• DIRECTIONS:
When you reach the line containing "49 (.ofFin rs) (.ofFin ft) off16" in the entries below, start writing out each line exactly, and stop after the line containing "fI 7 (.ofFin rs) 0 off16".

++++ EXERCISE DATA

/-- The word of an instruction; ignored bits are 0 (log entry 18). -/
def encode : Instr → Word
  | .add rd rs rt => fR 0 (.ofFin rs) (.ofFin rt) (.ofFin rd) 0 32
  | .addu rd rs rt => fR 0 (.ofFin rs) (.ofFin rt) (.ofFin rd) 0 33
  | .addi rt rs imm16 => fI 8 (.ofFin rs) (.ofFin rt) imm16
  | .addiu rt rs imm16 => fI 9 (.ofFin rs) (.ofFin rt) imm16
  | .sub rd rs rt => fR 0 (.ofFin rs) (.ofFin rt) (.ofFin rd) 0 34
  | .subu rd rs rt => fR 0 (.ofFin rs) (.ofFin rt) (.ofFin rd) 0 35
  | .and rd rs rt => fR 0 (.ofFin rs) (.ofFin rt) (.ofFin rd) 0 36
  | .or rd rs rt => fR 0 (.ofFin rs) (.ofFin rt) (.ofFin rd) 0 37
  | .xor rd rs rt => fR 0 (.ofFin rs) (.ofFin rt) (.ofFin rd) 0 38
  | .nor rd rs rt => fR 0 (.ofFin rs) (.ofFin rt) (.ofFin rd) 0 39
  | .andi rt rs imm16 => fI 12 (.ofFin rs) (.ofFin rt) imm16
  | .ori rt rs imm16 => fI 13 (.ofFin rs) (.ofFin rt) imm16
  | .xori rt rs imm16 => fI 14 (.ofFin rs) (.ofFin rt) imm16
  | .lui rt imm16 => fI 15 0 (.ofFin rt) imm16
  | .slt rd rs rt => fR 0 (.ofFin rs) (.ofFin rt) (.ofFin rd) 0 42
  | .sltu rd rs rt => fR 0 (.ofFin rs) (.ofFin rt) (.ofFin rd) 0 43
  | .slti rt rs imm16 => fI 10 (.ofFin rs) (.ofFin rt) imm16
  | .sltiu rt rs imm16 => fI 11 (.ofFin rs) (.ofFin rt) imm16
  | .sll rd rt sa => fR 0 0 (.ofFin rt) (.ofFin rd) (.ofFin sa) 0
  | .srl rd rt sa => fR 0 0 (.ofFin rt) (.ofFin rd) (.ofFin sa) 2
  | .sra rd rt sa => fR 0 0 (.ofFin rt) (.ofFin rd) (.ofFin sa) 3
  | .sllv rd rt rs => fR 0 (.ofFin rs) (.ofFin rt) (.ofFin rd) 0 4
  | .srlv rd rt rs => fR 0 (.ofFin rs) (.ofFin rt) (.ofFin rd) 0 6
  | .srav rd rt rs => fR 0 (.ofFin rs) (.ofFin rt) (.ofFin rd) 0 7
  | .rotr rd rt sa => fR 0 1 (.ofFin rt) (.ofFin rd) (.ofFin sa) 2
  | .rotrv rd rt rs => fR 0 (.ofFin rs) (.ofFin rt) (.ofFin rd) 1 6
  | .ext rt rs lsb msb => fR 31 (.ofFin rs) (.ofFin rt) (.ofFin msb) (.ofFin lsb) 0
  | .ins rt rs lsb msb => fR 31 (.ofFin rs) (.ofFin rt) (.ofFin msb) (.ofFin lsb) 4
  | .clz rd rs => fR 0 (.ofFin rs) 0 (.ofFin rd) 0 22
  | .clo rd rs => fR 0 (.ofFin rs) 0 (.ofFin rd) 0 23
  | .seb rd rt => fR 31 0 (.ofFin rt) (.ofFin rd) 16 32
  | .seh rd rt => fR 31 0 (.ofFin rt) (.ofFin rd) 24 32
  | .wsbh rd rt => fR 31 0 (.ofFin rt) (.ofFin rd) 2 32
  | .wsbw rd rt => fR 31 0 (.ofFin rt) (.ofFin rd) 3 32
  | .bitrev rd rt => fR 31 0 (.ofFin rt) (.ofFin rd) 20 32
  | .movz rd rs rt => fR 0 (.ofFin rs) (.ofFin rt) (.ofFin rd) 0 10
  | .movn rd rs rt => fR 0 (.ofFin rs) (.ofFin rt) (.ofFin rd) 0 11
  | .max rd rs rt => fR 0 (.ofFin rs) (.ofFin rt) (.ofFin rd) 0 44
  | .min rd rs rt => fR 0 (.ofFin rs) (.ofFin rt) (.ofFin rd) 0 45
  | .mult rs rt => fR 0 (.ofFin rs) (.ofFin rt) 0 0 24
  | .multu rs rt => fR 0 (.ofFin rs) (.ofFin rt) 0 0 25
  | .div rs rt => fR 0 (.ofFin rs) (.ofFin rt) 0 0 26
  | .divu rs rt => fR 0 (.ofFin rs) (.ofFin rt) 0 0 27
  | .madd rs rt => fR 0 (.ofFin rs) (.ofFin rt) 0 0 28
  | .maddu rs rt => fR 0 (.ofFin rs) (.ofFin rt) 0 0 29
  | .msub rs rt => fR 0 (.ofFin rs) (.ofFin rt) 0 0 46
  | .msubu rs rt => fR 0 (.ofFin rs) (.ofFin rt) 0 0 47
  | .mfhi rd => fR 0 0 0 (.ofFin rd) 0 16
  | .mflo rd => fR 0 0 0 (.ofFin rd) 0 18
  | .mthi rs => fR 0 (.ofFin rs) 0 0 0 17
  | .mtlo rs => fR 0 (.ofFin rs) 0 0 0 19
  | .lb rt off16 rs => fI 32 (.ofFin rs) (.ofFin rt) off16
  | .lbu rt off16 rs => fI 36 (.ofFin rs) (.ofFin rt) off16
  | .lh rt off16 rs => fI 33 (.ofFin rs) (.ofFin rt) off16
  | .lhu rt off16 rs => fI 37 (.ofFin rs) (.ofFin rt) off16
  | .lw rt off16 rs => fI 35 (.ofFin rs) (.ofFin rt) off16
  | .sb rt off16 rs => fI 40 (.ofFin rs) (.ofFin rt) off16
  | .sh rt off16 rs => fI 41 (.ofFin rs) (.ofFin rt) off16
  | .sw rt off16 rs => fI 43 (.ofFin rs) (.ofFin rt) off16
  | .lwl rt off16 rs => fI 34 (.ofFin rs) (.ofFin rt) off16
  | .lwr rt off16 rs => fI 38 (.ofFin rs) (.ofFin rt) off16
  | .swl rt off16 rs => fI 42 (.ofFin rs) (.ofFin rt) off16
  | .swr rt off16 rs => fI 46 (.ofFin rs) (.ofFin rt) off16
  | .lwc1 ft off16 rs => fI 49 (.ofFin rs) (.ofFin ft) off16
  | .swc1 ft off16 rs => fI 57 (.ofFin rs) (.ofFin ft) off16
  | .ll rt off16 rs => fI 48 (.ofFin rs) (.ofFin rt) off16
  | .sc rt off16 rs => fI 56 (.ofFin rs) (.ofFin rt) off16
  | .beq rs rt off16 => fI 4 (.ofFin rs) (.ofFin rt) off16
  | .bne rs rt off16 => fI 5 (.ofFin rs) (.ofFin rt) off16
  | .blez rs off16 => fI 6 (.ofFin rs) 0 off16
  | .bgtz rs off16 => fI 7 (.ofFin rs) 0 off16
  | .bltz rs off16 => fI 1 (.ofFin rs) 0 off16
  | .bgez rs off16 => fI 1 (.ofFin rs) 1 off16
  | .j imm26 => fJ 2 imm26
  | .jal imm26 => fJ 3 imm26
  | .jr rs => fR 0 (.ofFin rs) 0 0 0 8
  | .jalr rd rs => fR 0 (.ofFin rs) 0 (.ofFin rd) 0 9
  | .bltzal rs off16 => fI 1 (.ofFin rs) 16 off16
  | .bgezal rs off16 => fI 1 (.ofFin rs) 17 off16
  | .bltzall rs off16 => fI 1 (.ofFin rs) 18 off16
  | .bgezall rs off16 => fI 1 (.ofFin rs) 19 off16
  | .beql rs rt off16 => fI 20 (.ofFin rs) (.ofFin rt) off16
  | .bnel rs rt off16 => fI 21 (.ofFin rs) (.ofFin rt) off16
  | .blezl rs off16 => fI 22 (.ofFin rs) 0 off16
  | .bgtzl rs off16 => fI 23 (.ofFin rs) 0 off16
  | .bltzl rs off16 => fI 1 (.ofFin rs) 2 off16
  | .bgezl rs off16 => fI 1 (.ofFin rs) 3 off16
  | .bc1f off16 => fI 17 8 0 off16
  | .bc1t off16 => fI 17 8 1 off16
  | .bc1fl off16 => fI 17 8 2 off16
  | .bc1tl off16 => fI 17 8 3 off16
  | .bvf imm3 off16 => fVbr 18 8 imm3 0 off16
  | .bvt imm3 off16 => fVbr 18 8 imm3 1 off16
  | .bvfl imm3 off16 => fVbr 18 8 imm3 2 off16
  | .bvtl imm3 off16 => fVbr 18 8 imm3 3 off16
  | .addS fd fs ft => fR 17 16 (.ofFin ft) (.ofFin fs) (.ofFin fd) 0
  | .subS fd fs ft => fR 17 16 (.ofFin ft) (.ofFin fs) (.ofFin fd) 1
  | .mulS fd fs ft => fR 17 16 (.ofFin ft) (.ofFin fs) (.ofFin fd) 2
  | .divS fd fs ft => fR 17 16 (.ofFin ft) (.ofFin fs) (.ofFin fd) 3
  | .sqrtS fd fs => fR 17 16 0 (.ofFin fs) (.ofFin fd) 4
  | .absS fd fs => fR 17 16 0 (.ofFin fs) (.ofFin fd) 5
  | .movS fd fs => fR 17 16 0 (.ofFin fs) (.ofFin fd) 6
  | .negS fd fs => fR 17 16 0 (.ofFin fs) (.ofFin fd) 7
  | .cvtWS fd fs => fR 17 16 0 (.ofFin fs) (.ofFin fd) 36
  | .roundWS fd fs => fR 17 16 0 (.ofFin fs) (.ofFin fd) 12
  | .truncWS fd fs => fR 17 16 0 (.ofFin fs) (.ofFin fd) 13
  | .ceilWS fd fs => fR 17 16 0 (.ofFin fs) (.ofFin fd) 14
  | .floorWS fd fs => fR 17 16 0 (.ofFin fs) (.ofFin fd) 15
  | .cvtSW fd fs => fR 17 20 0 (.ofFin fs) (.ofFin fd) 32
  | .cFS fs ft => fR 17 16 (.ofFin ft) (.ofFin fs) 0 48
  | .cUnS fs ft => fR 17 16 (.ofFin ft) (.ofFin fs) 0 49
  | .cEqS fs ft => fR 17 16 (.ofFin ft) (.ofFin fs) 0 50
  | .cUeqS fs ft => fR 17 16 (.ofFin ft) (.ofFin fs) 0 51
  | .cOltS fs ft => fR 17 16 (.ofFin ft) (.ofFin fs) 0 52
  | .cUltS fs ft => fR 17 16 (.ofFin ft) (.ofFin fs) 0 53
  | .cOleS fs ft => fR 17 16 (.ofFin ft) (.ofFin fs) 0 54
  | .cUleS fs ft => fR 17 16 (.ofFin ft) (.ofFin fs) 0 55
  | .cSfS fs ft => fR 17 16 (.ofFin ft) (.ofFin fs) 0 56
  | .cNgleS fs ft => fR 17 16 (.ofFin ft) (.ofFin fs) 0 57
  | .cSeqS fs ft => fR 17 16 (.ofFin ft) (.ofFin fs) 0 58
  | .cNglS fs ft => fR 17 16 (.ofFin ft) (.ofFin fs) 0 59
  | .cLtS fs ft => fR 17 16 (.ofFin ft) (.ofFin fs) 0 60
  | .cNgeS fs ft => fR 17 16 (.ofFin ft) (.ofFin fs) 0 61
  | .cLeS fs ft => fR 17 16 (.ofFin ft) (.ofFin fs) 0 62
  | .cNgtS fs ft => fR 17 16 (.ofFin ft) (.ofFin fs) 0 63
  | .ctc1 rt cr => fR 17 6 (.ofFin rt) (.ofFin cr) 0 0
  | .cfc1 rt cr => fR 17 2 (.ofFin rt) (.ofFin cr) 0 0
  | .mfc1 rt fs => fR 17 0 (.ofFin rt) (.ofFin fs) 0 0
  | .mtc1 rt fs => fR 17 4 (.ofFin rt) (.ofFin fs) 0 0
  | .vpfxs imm20 => fPfx 55 0 0 imm20
  | .vpfxt imm20 => fPfx 55 1 0 imm20
  | .vpfxd imm12 => fPfxD 55 2 0 imm12
  | .lvQ vt6 off14 rs => fVq 54 (.ofFin rs) (vt6.extractLsb' 0 5) off14 0 (vt6.extractLsb' 5 1)
  | .svQ vt6 off14 rs => fVq 62 (.ofFin rs) (vt6.extractLsb' 0 5) off14 0 (vt6.extractLsb' 5 1)
  | .lvlQ vt6 off14 rs => fVq 53 (.ofFin rs) (vt6.extractLsb' 0 5) off14 0 (vt6.extractLsb' 5 1)
  | .lvrQ vt6 off14 rs => fVq 53 (.ofFin rs) (vt6.extractLsb' 0 5) off14 1 (vt6.extractLsb' 5 1)
  | .svlQ vt6 off14 rs => fVq 61 (.ofFin rs) (vt6.extractLsb' 0 5) off14 0 (vt6.extractLsb' 5 1)
  | .svrQ vt6 off14 rs => fVq 61 (.ofFin rs) (vt6.extractLsb' 0 5) off14 1 (vt6.extractLsb' 5 1)
  | .lvS vt off14 rs => fVs 50 (.ofFin rs) (vt.extractLsb' 0 5) off14 (vt.extractLsb' 5 2)
  | .svS vt off14 rs => fVs 58 (.ofFin rs) (vt.extractLsb' 0 5) off14 (vt.extractLsb' 5 2)
  | .vmzero sz vd => fV 60 7 6 sz.two 0 sz.one vd
  | .vmone sz vd => fV 60 7 7 sz.two 0 sz.one vd
  | .vmidt sz vd => fV 60 7 3 sz.two 0 sz.one vd
  | .vmmov sz vd vs => fV 60 7 0 sz.two vs sz.one vd
  | .vmmul sz vd vs vt => fV 60 0 vt sz.two vs sz.one vd
  | .vrot sz vd vs imm5 => fVimm5 60 29 imm5 sz.two vs sz.one vd
  | .vt4444Q sz vd vs => fV 52 0 89 sz.two vs sz.one vd
  | .vt5551Q sz vd vs => fV 52 0 90 sz.two vs sz.one vd
  | .vt5650Q sz vd vs => fV 52 0 91 sz.two vs sz.one vd
  | .vadd sz vd vs vt => fV 24 0 vt sz.two vs sz.one vd
  | .vsub sz vd vs vt => fV 24 1 vt sz.two vs sz.one vd
  | .vmul sz vd vs vt => fV 25 0 vt sz.two vs sz.one vd
  | .vdiv sz vd vs vt => fV 24 7 vt sz.two vs sz.one vd
  | .vmov sz vd vs => fV 52 0 0 sz.two vs sz.one vd
  | .vabs sz vd vs => fV 52 0 1 sz.two vs sz.one vd
  | .vneg sz vd vs => fV 52 0 2 sz.two vs sz.one vd
  | .vzero sz vd => fV 52 0 6 sz.two 0 sz.one vd
  | .vone sz vd => fV 52 0 7 sz.two 0 sz.one vd
  | .vscl sz vd vs vt => fV 25 2 vt sz.two vs sz.one vd
  | .vdot sz vd vs vt => fV 25 1 vt sz.two vs sz.one vd
  | .viimS vt imm16 => fViim 55 6 vt imm16
  | .mtv rt vd => fVimm5 18 7 (.ofFin rt) 0 0 0 vd
  | .mfv rt vd => fVimm5 18 3 (.ofFin rt) 0 0 0 vd
  | .vnop => fI 63 31 31 0
  | .vsync => fI 63 31 31 800
  | .vflush => fI 63 31 31 1037
  | .vsin sz vd vs => fV 52 0 18 sz.two vs sz.one vd
  | .vcos sz vd vs => fV 52 0 19 sz.two vs sz.one vd
  | .vsqrt sz vd vs => fV 52 0 22 sz.two vs sz.one vd
  | .vtfm2 vd vs vt => fV 60 1 vt 0 vs 1 vd
  | .vtfm3 vd vs vt => fV 60 2 vt 1 vs 0 vd
  | .vtfm4 vd vs vt => fV 60 3 vt 1 vs 1 vd
  | .vcrsT vd vs vt => fV 25 5 vt 1 vs 0 vd
  | .vsrt1 sz vd vs => fV 52 0 64 sz.two vs sz.one vd
  | .vsrt2 sz vd vs => fV 52 0 65 sz.two vs sz.one vd
  | .vsrt3 sz vd vs => fV 52 0 72 sz.two vs sz.one vd
  | .vsrt4 sz vd vs => fV 52 0 73 sz.two vs sz.one vd
  | .vhtfm2 vd vs vt => fV 60 1 vt 0 vs 0 vd
  | .vhtfm3 vd vs vt => fV 60 2 vt 0 vs 1 vd
  | .vhtfm4 vd vs vt => fV 60 3 vt 1 vs 0 vd
  | .vsbn sz vd vs vt => fV 24 2 vt sz.two vs sz.one vd
  | .vhdp sz vd vs vt => fV 25 4 vt sz.two vs sz.one vd
  | .vdet sz vd vs vt => fV 25 6 vt sz.two vs sz.one vd
  | .vcmp sz imm4 vs vt => fVcmp 27 0 vt sz.two vs sz.one 0 imm4
  | .vmin sz vd vs vt => fV 27 2 vt sz.two vs sz.one vd
  | .vmax sz vd vs vt => fV 27 3 vt sz.two vs sz.one vd
  | .vscmp sz vd vs vt => fV 27 5 vt sz.two vs sz.one vd
  | .vsge sz vd vs vt => fV 27 6 vt sz.two vs sz.one vd
  | .vslt sz vd vs vt => fV 27 7 vt sz.two vs sz.one vd
  | .vidt sz vd => fV 52 0 3 sz.two 0 sz.one vd
  | .vsat0 sz vd vs => fV 52 0 4 sz.two vs sz.one vd
  | .vsat1 sz vd vs => fV 52 0 5 sz.two vs sz.one vd
  | .vrcp sz vd vs => fV 52 0 16 sz.two vs sz.one vd
  | .vrsq sz vd vs => fV 52 0 17 sz.two vs sz.one vd
  | .vexp2 sz vd vs => fV 52 0 20 sz.two vs sz.one vd
  | .vlog2 sz vd vs => fV 52 0 21 sz.two vs sz.one vd
  | .vasin sz vd vs => fV 52 0 23 sz.two vs sz.one vd
  | .vnrcp sz vd vs => fV 52 0 24 sz.two vs sz.one vd
  | .vnsin sz vd vs => fV 52 0 26 sz.two vs sz.one vd
  | .vrexp2 sz vd vs => fV 52 0 28 sz.two vs sz.one vd
  | .vrnds sz vs => fV 52 0 32 sz.two vs sz.one 0
  | .vrndi sz vd => fV 52 0 33 sz.two 0 sz.one vd
  | .vrndf1 sz vd => fV 52 0 34 sz.two 0 sz.one vd
  | .vrndf2 sz vd => fV 52 0 35 sz.two 0 sz.one vd
  | .vf2h sz vd vs => fV 52 0 50 sz.two vs sz.one vd
  | .vh2f sz vd vs => fV 52 0 51 sz.two vs sz.one vd
  | .vsbz sz vd vs => fV 52 0 54 sz.two vs sz.one vd
  | .vlgb sz vd vs => fV 52 0 55 sz.two vs sz.one vd
  | .vuc2i sz vd vs => fV 52 0 56 sz.two vs sz.one vd
  | .vc2i sz vd vs => fV 52 0 57 sz.two vs sz.one vd
  | .vus2i sz vd vs => fV 52 0 58 sz.two vs sz.one vd
  | .vs2i sz vd vs => fV 52 0 59 sz.two vs sz.one vd
  | .vi2uc sz vd vs => fV 52 0 60 sz.two vs sz.one vd
  | .vi2c sz vd vs => fV 52 0 61 sz.two vs sz.one vd
  | .vi2us sz vd vs => fV 52 0 62 sz.two vs sz.one vd
  | .vi2s sz vd vs => fV 52 0 63 sz.two vs sz.one vd
  | .vbfy1 sz vd vs => fV 52 0 66 sz.two vs sz.one vd
  | .vbfy2 sz vd vs => fV 52 0 67 sz.two vs sz.one vd
  | .vocp sz vd vs => fV 52 0 68 sz.two vs sz.one vd
  | .vsocp sz vd vs => fV 52 0 69 sz.two vs sz.one vd
  | .vfad sz vd vs => fV 52 0 70 sz.two vs sz.one vd
  | .vavg sz vd vs => fV 52 0 71 sz.two vs sz.one vd
  | .vsgn sz vd vs => fV 52 0 74 sz.two vs sz.one vd
  | .vmfvc vd imm7 => fV 52 0 80 1 imm7 0 vd
  | .vmtvc imm7 vs => fV 52 0 81 0 vs 1 imm7
  | .vcst sz vd imm5 => fVimm5 52 3 imm5 sz.two 0 sz.one vd
  | .vf2in sz vd vs imm5 => fVimm5 52 16 imm5 sz.two vs sz.one vd
  | .vf2iz sz vd vs imm5 => fVimm5 52 17 imm5 sz.two vs sz.one vd
  | .vf2iu sz vd vs imm5 => fVimm5 52 18 imm5 sz.two vs sz.one vd
  | .vf2id sz vd vs imm5 => fVimm5 52 19 imm5 sz.two vs sz.one vd
  | .vi2f sz vd vs imm5 => fVimm5 52 20 imm5 sz.two vs sz.one vd
  | .vcmovt sz vd vs imm3 => fVimm3 52 84 imm3 sz.two vs sz.one vd
  | .vcmovf sz vd vs imm3 => fVimm3 52 85 imm3 sz.two vs sz.one vd
  | .vwbn sz vd vs imm8 => fVimm8 52 3 imm8 sz.two vs sz.one vd
  | .vmscl sz vd vs vt => fV 60 4 vt sz.two vs sz.one vd
  | .vcrspT vd vs vt => fV 60 5 vt 1 vs 0 vd
  | .vqmulQ vd vs vt => fV 60 5 vt 1 vs 1 vd
  | .vfimS vt imm16 => fViim 55 7 vt imm16
  | .mfvc rt vd => fVimm5 18 3 (.ofFin rt) 0 0 1 vd
  | .mtvc rt vd => fVimm5 18 7 (.ofFin rt) 0 0 1 vd
  | .syscall code20 => fCode 0 code20 12
  | .brk code20 => fCode 0 code20 13
  | .sync => fR 0 0 0 0 0 15
  | .cache off16 rs => fI 47 (.ofFin rs) 0 off16
  | .mfic rt => fR 28 (.ofFin rt) 0 0 0 36
  | .mtic rt => fR 28 (.ofFin rt) 0 0 0 38
  | .mfc0 => fR 16 0 0 0 0 0
  | .mtc0 => fR 16 4 0 0 0 0
  | .cfc0 => fR 16 2 0 0 0 0
  | .ctc0 => fR 16 6 0 0 0 0
  | .eret => fR 16 16 0 0 0 24
  | .halt => fR 28 0 0 0 0 0
  | .dret => fR 28 0 0 0 0 62
  | .dbreak => fR 28 0 0 0 0 63
  | .mfdr => fR 28 0 0 0 0 61
  | .mtdr => fR 28 4 0 0 0 61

++++++++

• OUTPUT OF THE EXERCISE:
  | .lwc1 ft off16 rs => fI 49 (.ofFin rs) (.ofFin ft) off16
  | .swc1 ft off16 rs => fI 57 (.ofFin rs) (.ofFin ft) off16
  | .ll rt off16 rs => fI 48 (.ofFin rs) (.ofFin rt) off16
  | .sc rt off16 rs => fI 56 (.ofFin rs) (.ofFin rt) off16
  | .beq rs rt off16 => fI 4 (.ofFin rs) (.ofFin rt) off16
  | .bne rs rt off16 => fI 5 (.ofFin rs) (.ofFin rt) off16
  | .blez rs off16 => fI 6 (.ofFin rs) 0 off16
  | .bgtz rs off16 => fI 7 (.ofFin rs) 0 off16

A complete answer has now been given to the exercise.